DI MAIO: Well, I don't think so. Usually, it depends. The chapters are not all on gunshot wounds. Some of them are on excited delirium or other things, nursing -- investigation of nursing home deaths and such.
WEST: About how many of those chapters, if you recall, that you wrote for other people's books, involve gunshot wounds?
DI MAIO: I think about seven.
WEST: You also mentioned that you have authored or participated in about 88 peer-reviewed articles. Would you explain to the jury what is a peer-reviewed article?
DI MAIO: Essentially, it's a scientific article that is submitted to a journal and when the journal receives the article, they send it out for other people to review, to essentially give their opinion on whether it should be published or not. So it's reviewed by other people.
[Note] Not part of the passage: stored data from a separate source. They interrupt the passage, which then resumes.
-- ==== Sys2Proof/Machine/Lines.lean ====
section
/-! DEFINITION. Stored lines (chapter 10): where a line lies, what reading it finds and records (Table 10–2), how
writes treat poison and stale tags, mirrored copies, injections, the snapshot reserve (R574, R575), the loss of a
stack (R371), and reads and writes of a drawer's bytes built from these. -/

namespace Sys2Proof

/-- Whether a snapshot of the drawer shares block `b`. -/
def Snapshot.shares (x : Snapshot) (d b : Nat) : Bool := x.drawers.any fun im => im.id == d && im.shared.contains b

end Sys2Proof

namespace Sys2Proof.Machine

/-! ## Where a line lies -/

/-- The memory address of a byte of a drawer. (DESIGN CHOICE, log 9.) -/
def addr (d off : Nat) : Nat := d * 2 ^ 40 + off

/-- The key of a line's tag and poison bit. (DESIGN CHOICE, log 9.) -/
def lineKey (d l : Nat) : Nat := d * 2 ^ 34 + l

/-- The current generation of drawer `d`. -/
def State.gen (s : State) (d : Nat) : W32 := s.jny.gens.get d 0

/-- The tag of the current generation: its low 8 bits (R331). -/
def State.curTag (s : State) (d : Nat) : BitVec 8 := (s.gen d).truncate 8

/-- The tag that line `l` of drawer `d` bears. (DEDUCED, log 86.) -/
def State.lineTag (s : State) (d l : Nat) : BitVec 8 :=
  match s.dram.tags.get (lineKey d l) none with | some t => t | none => (s.drw d).stampTag

/-- Whether line `l` of drawer `d` bears the drawer's current tag (R333). -/
def State.tagOk (s : State) (d l : Nat) : Bool := s.lineTag d l == s.curTag d

/-- Whether line `l` of drawer `d` has its poison bit set. -/
def State.poisonBit (s : State) (d l : Nat) : Bool := s.dram.poison.get (lineKey d l) false

/-- Where copy `c` of block `b` of drawer `d` lies: its stack and physical block. -/
def State.place (s : State) (d b c : Nat) : Option (Nat × Nat) :=
  (s.dram.dtt.find? fun e => e.drawer == d && e.copy == c && decide (e.first ≤ b) && decide (b < e.first + e.count)).map
    fun e => (e.stack, e.phys + (b - e.first))

/-- The places of a block on live stacks, the primary copy (the lowest stack) first. -/
def State.livePlaces (s : State) (d b : Nat) : List (Nat × Nat) :=
  sortBy (fun x y => decide (x.1 < y.1))
    ((((s.place d b 0).toList ++ (s.place d b 1).toList)).filter fun x => !(s.stk x.1).lost)

/-- The drawer and block that a physical block holds, if it holds one. -/
def State.occupant (s : State) (stack phys : Nat) : Option (Nat × Nat) :=
  (s.dram.dtt.filterMap fun e =>
    if e.stack = stack ∧ e.phys ≤ phys ∧ phys < e.phys + e.count then
      let b := e.first + (phys - e.phys)
      if s.place e.drawer b e.copy = some (stack, phys) then some (e.drawer, b) else none
    else none).head?

/-! ## Memory events (Table 10–4) -/

/-- Flag bits of a memory entry. -/
def flagLasting : Nat := 1
/-- Found by patrol. -/
def flagPatrol : Nat := 4
/-- Found by a sweep. -/
def flagSweep : Nat := 8
/-- Injected. -/
def flagInjected : Nat := 16
/-- A bank, not a block. -/
def flagBank : Nat := 32

/-- Raise a memory event. `blk` and `line` are the physical block and the line in it, `last` the eight bytes at
0x18. Channel, pseudo-channel and bank follow from the block's bank number (R713). -/
def State.memEvent (s : State) (e : Ev) (stack flags d sym1 sym2 blk line spare last : Nat) : State :=
  let k := blk / 1024
  s.post e .stack stack
    { ts := s.ts, code := e.code, src := stack, flags := flags
      a := d % 65536 + 65536 * sym1 + 16777216 * sym2
      b := blk % 2 ^ 20 + 2 ^ 20 * (line % 1024) + 2 ^ 32 * (k / 32 % 32 + 32 * (k / 16 % 2) + 64 * (k % 16))
            + 2 ^ 48 * (spare % 65536)
      c := last }

/-- 24 hours in ns. -/
def dayNs : Nat := 86400000000000

/-- Count on one of the stack's error counters (R360), saturating. -/
def State.countErr (s : State) (stack i : Nat) : State :=
  s.updStk stack fun k => { k with errCnt := modifyAt (fun n => satAdd 0xFFFFFFFF n 1) k.errCnt i }

/-- Post RETIRE_ADVISE for a block, and for its bank when eight distinct blocks of it have had one within 24 h;
each is advised at most once while it stays unretired (R361). -/
def State.advise (s : State) (stack blk line d : Nat) : State :=
  if s.dram.advised.any (fun a => a.1 == stack && !a.2.1 && a.2.2.1 == blk) || (s.stk stack).retired.contains blk then s
  else
    let s1 := { s with dram.advised := s.dram.advised ++ [(stack, false, blk, s.ts)] }
    let s2 := s1.memEvent .retireAdvise stack 0 d 0xFF 0xFF blk line 0 0
    let bank := blk / 1024
    let near : List (Nat × Bool × Nat × Nat) := s2.dram.advised.filter fun a =>
      a.1 == stack && !a.2.1 && a.2.2.1 / 1024 == bank && decide (s.ts ≤ a.2.2.2 + dayNs)
    if 8 ≤ near.length && !s2.dram.advised.any (fun a => a.1 == stack && a.2.1 && a.2.2.1 == bank) then
      ({ s2 with dram.advised := s2.dram.advised ++ [(stack, true, bank, s.ts)] }).memEvent .retireAdvise stack
        flagBank 0 0xFF 0xFF (bank * 1024) 0 0 0
    else s2

/-- Note a HARD_SYMBOL line: two distinct lines of a block within 24 h call for RETIRE_ADVISE (R361). -/
def State.noteHard (s : State) (stack blk line d : Nat) : State :=
  let s1 := { s with dram.hardLog := s.dram.hardLog ++ [(stack, blk, line, s.ts)] }
  if s.dram.hardLog.any fun h => h.1 == stack && h.2.1 == blk && h.2.2.1 != line && decide (s.ts ≤ h.2.2.2 + dayNs)
  then s1.advise stack blk line d else s1

/-! ## Loss of a stack (R371, R372) -/

/-- Whether a drawer is mirrored. -/
def State.mirrored (s : State) (d : Nat) : Bool := optAny (s.drawer d) (·.mirrored)

/-- Mark a mirrored drawer degraded and log it once for the degradation (R345). -/
def State.degrade (s : State) (d stack : Nat) : State :=
  if (s.drw d).degraded then s
  else (s.setDrw d { s.drw d with degraded := true }).memEvent .mirrorDegraded stack 0 d 0xFF 0xFF 0 0 0 0

/-- Whether every block of a bank is retired. -/
def Stack.bankGone (k : Stack) (bank : Nat) : Bool := (List.range 1024).all fun i => k.retired.contains (bank * 1024 + i)

/-- Where a copy of the node's own tables may lie beside those at `have_`: on another live stack, and on the SP1 in another bank of
stack 0 (R373). (DESIGN CHOICE, log 133.) -/
def State.tableSpot (s : State) (have_ : List (Nat × Nat)) : Option (Nat × Nat) :=
  let bank := fun (n : Nat) => (List.range 1024).find? fun b => !have_.contains (n, b) && !(s.stk n).bankGone b
  match s.liveStacks.find? fun n => s.power.part == .sp1 || !have_.any (·.1 == n) with
  | none => none
  | some n => (bank n).map fun b => (n, b)

/-- The node keeps its tables in two copies: one that a lost stack or a retired bank held is built again (R373, R346).
(DESIGN CHOICE, log 133.) -/
def State.keepTables (s : State) : State :=
  let gone := fun (t : Nat × Nat) => (s.stk t.1).lost || (s.stk t.1).bankGone t.2
  let add := fun (ts : List (Nat × Nat)) => if ts.length < 2 then ts ++ (s.tableSpot ts).toList else ts
  { s with dram.tables := add (add (s.dram.tables.filter (!gone ·))) }

/-- Declare stack `n` lost: no further access, its moves and retirements end, mirrored drawers with a copy on it
degrade, snapshots lose the shared blocks that lay on it alone (R371, R372, R345, R576). A retirement cut short
answers ABORTED. (DESIGN CHOICE, log 106.) -/
def State.loseStack (s : State) (n : Nat) : State :=
  if (s.stk n).lost then s else
  let held := (s.dram.dtt.filter (·.stack == n)).map (·.drawer)
  let s1 := (s.updStk n fun k => { k with lost := true, inject := none }).raise .stackLost .stack n
    (65536 * 0xFF + 16777216 * 0xFF) 0 0
  let s2 := ((s.records (·.drawers)).filter fun r => r.mirrored && held.contains r.id).foldl
    (fun u r => u.degrade r.id n) s1
  let gone := fun (im : DrawerImage) => im.shared.filter fun b =>
    (s2.livePlaces im.id b).isEmpty
  let s3 := { s2 with
    dram.moves := s2.dram.moves.filter fun (m : Move) => m.stack != n && (s2.place m.drawer m.block m.copy).map (fun (p : Nat × Nat) => p.1) != some n
    dram.jobs := s2.dram.jobs.filter (·.stack != n)
    hold.snapshots := s2.hold.snapshots.map fun (x : Snapshot) =>
      { x with drawers := x.drawers.map fun (im : DrawerImage) => { im with lost := im.lost ++ (gone im).filter (!im.lost.contains ·) } } }
  let s4 := (s2.dram.jobs.filter (·.stack == n)).foldl (fun u j => match j.by_ with
    | .session i r => u.answer i r 0x07 .aborted [(1, cborUint 0)]
    | .host => { u with dram.lastRetire := (.aborted, n, 0) }.busyFell) s3
  -- an SP1 has no other stack for the node's own tables (R373, R5)
  if s.power.part = .sp1 then s4.enterFailed Ev.stackLost.code "STACK_LOST" else s4.keepTables

/-- Note a poisoning that is not injected: lines in more than 64 distinct blocks of a stack within 1 s lose the
stack (R371). -/
def State.notePoison (s : State) (stack blk : Nat) : State :=
  let log := (s.dram.poisonLog.filter fun e => decide (s.ts < e.2.2 + 1000000000)) ++ [(stack, blk, s.ts)]
  let s1 := { s with dram.poisonLog := log }
  if 64 < ((log.filter (·.1 == stack)).map (·.2.1)).dedup.length then s1.loseStack stack else s1

/-! ## Reading a line (Table 10–2) -/

/-- What checking the line code of one copy finds, after the re-read: nothing to correct, a transient
correction, a lasting one, an uncorrectable first read only, or uncorrectable twice. -/
inductive Check where
  | clean | transient | lasting (sym1 sym2 : Nat) | ueTransient (sym1 sym2 : Nat) | bad (sym1 sym2 : Nat)
deriving DecidableEq, Repr

/-- Table 10–2's classes of first read and re-read. -/
def classify : Cond → Cond → Check
  | .clean, _ => .clean
  | .correctable _, .clean => .transient
  | .correctable a, .correctable b => .lasting a b
  | .correctable a, .uncorrectable _ _ => .lasting a 0xFF
  | .uncorrectable a b, .uncorrectable _ _ => .bad a b
  | .uncorrectable a b, _ => .ueTransient a b

/-- What the damage that the cells of physical line `pl` hold makes of a read. A symbol that an injection stored
corrupted stays (Table 10–5); other damage is repaired by the read that meets it, or becomes poison.
(DESIGN CHOICE, log 10.) -/
def State.damageAt (s : State) (stack pl : Nat) : State × Check × Bool :=
  match s.dram.faults.find? fun f => f.1.stack == stack && f.1.line == pl with
  | none => (s, .clean, false)
  | some f =>
    match classify f.1.first f.1.again with
    | .lasting a b =>
      (if f.2 then s else { s with dram.faults := s.dram.faults.filter (· != f) }, .lasting a b, f.2)
    | c => ({ s with dram.faults := s.dram.faults.filter (· != f) }, c, f.2)

/-- What the next read of physical line `pl` of a stack finds, whether an injection made it so, and the state
with a read injection consumed and repaired damage gone (Table 10–5). -/
def State.codeAt (s : State) (stack pl : Nat) : State × Check × Bool :=
  match (s.stk stack).inject with
  | some (.readFlip1, l) =>
    if l = pl then (s.updStk stack fun k => { k with inject := none }, .transient, true) else s.damageAt stack pl
  | some (.readFlip2, l) =>
    if l = pl then (s.updStk stack fun k => { k with inject := none }, .ueTransient 0 1, true) else s.damageAt stack pl
  | _ => s.damageAt stack pl
/-- Count and log what a check found, other than an uncorrectable line (Table 10–2's last column). `pl` is the
physical line, `d` and `off` the drawer and the line's offset, or 0 for a block in no drawer. -/
def State.recordCheck (s : State) (flags stack pl d off : Nat) (inj : Bool) : Check → State
  | .clean => s
  | .transient => s.countErr stack 0
  | .lasting a b =>
    ((s.countErr stack 1).memEvent .hardSymbol stack (flags + flagLasting + (if inj then flagInjected else 0)) d a b
      (pl / 1024) pl 0 off).noteHard stack (pl / 1024) (pl % 1024) d
  | .ueTransient a b =>
    (s.countErr stack 2).memEvent .ueTransient stack (flags + (if inj then flagInjected else 0)) d a b
      (pl / 1024) pl 0 off
  | .bad _ _ => s

/-- Log a line poisoned on one stack: the counter, LINE_POISONED, the advice and the count of R371. -/
def State.recordPoison (s : State) (flags stack pl d off : Nat) (inj : Bool) (a b : Nat) : State :=
  let s1 := ((s.countErr stack 3).memEvent .linePoisoned stack (flags + (if inj then flagInjected else 0)) d a b
    (pl / 1024) pl 0 off).advise stack (pl / 1024) (pl % 1024) d
  if inj then s1 else s1.notePoison stack (pl / 1024)

/-- The canonical form of the memory: addresses rise strictly and no listed byte is 0, which every unlisted byte of a drawer
reads as (R107, R606). (DESIGN CHOICE, log 9.) -/
def Memory.wf (m : List Host.Cell) : Bool := FMap.wf m 0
Then it comes back to the main editor, and then the editor decides whether to publish or not.
WEST: Peers mean other pathologists?
DI MAIO: Other pathologists, right.
WEST: And if the article is, indeed, published, does that make it available to other pathologists, other researchers, who may want to refer to it in work they're doing, or to perhaps educate themselves as to the body of research out there in a particular subject area?
DI MAIO: It is. We have kind of like a central -- used to be, you looked in the library, but now you go on the computers and you can get into a medical library, and they'll have the articles listed and usually nowadays, you can actually review the article on the computer. But these are -- essentially, it's a library so all these things are listed in certain indexes for positions.
WEST: About how many of the articles that you have participated in writing involved gunshot wounds?
DI MAIO: I think something like 35, 37, something like that.
WEST: Over the entire span of your career, you're talking about the peer review articles, the books, the chapters, and the research that you've done yourself? These events, these writings, were developed over the time that you've worked as a forensic pathologist.
DI MAIO: Right, over 40 years.
WEST: You mentioned that you had worked in Bexar County, as the medical examiner, from 1981 until the end of 2006. During that time, did you routinely perform autopsies?
DI MAIO: Yes, I performed about 9,000 autopsies and then I reviewed, of the autopsies that we've done under my jurisdiction.